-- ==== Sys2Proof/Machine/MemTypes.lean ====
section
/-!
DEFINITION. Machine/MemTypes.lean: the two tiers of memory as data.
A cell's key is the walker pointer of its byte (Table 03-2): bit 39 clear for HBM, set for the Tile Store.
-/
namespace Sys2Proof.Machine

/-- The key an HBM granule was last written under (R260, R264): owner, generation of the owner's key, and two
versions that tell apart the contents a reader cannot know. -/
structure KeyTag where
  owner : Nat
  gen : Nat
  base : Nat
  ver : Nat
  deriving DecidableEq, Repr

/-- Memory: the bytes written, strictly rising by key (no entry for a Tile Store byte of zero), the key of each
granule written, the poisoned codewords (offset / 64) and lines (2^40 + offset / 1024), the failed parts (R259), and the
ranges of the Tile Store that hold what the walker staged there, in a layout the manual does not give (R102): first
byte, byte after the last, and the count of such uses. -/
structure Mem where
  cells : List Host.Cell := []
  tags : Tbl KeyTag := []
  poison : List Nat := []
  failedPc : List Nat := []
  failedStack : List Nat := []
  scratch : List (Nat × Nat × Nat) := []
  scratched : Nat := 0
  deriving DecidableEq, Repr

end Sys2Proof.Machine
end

_ _ _ _

HOW TO COMPLETE THIS TASK: Line count for "MemTypes": say how many lines of the entries above include that word, and give only the number.

SOLUTION FOR THIS PROBLEM: 2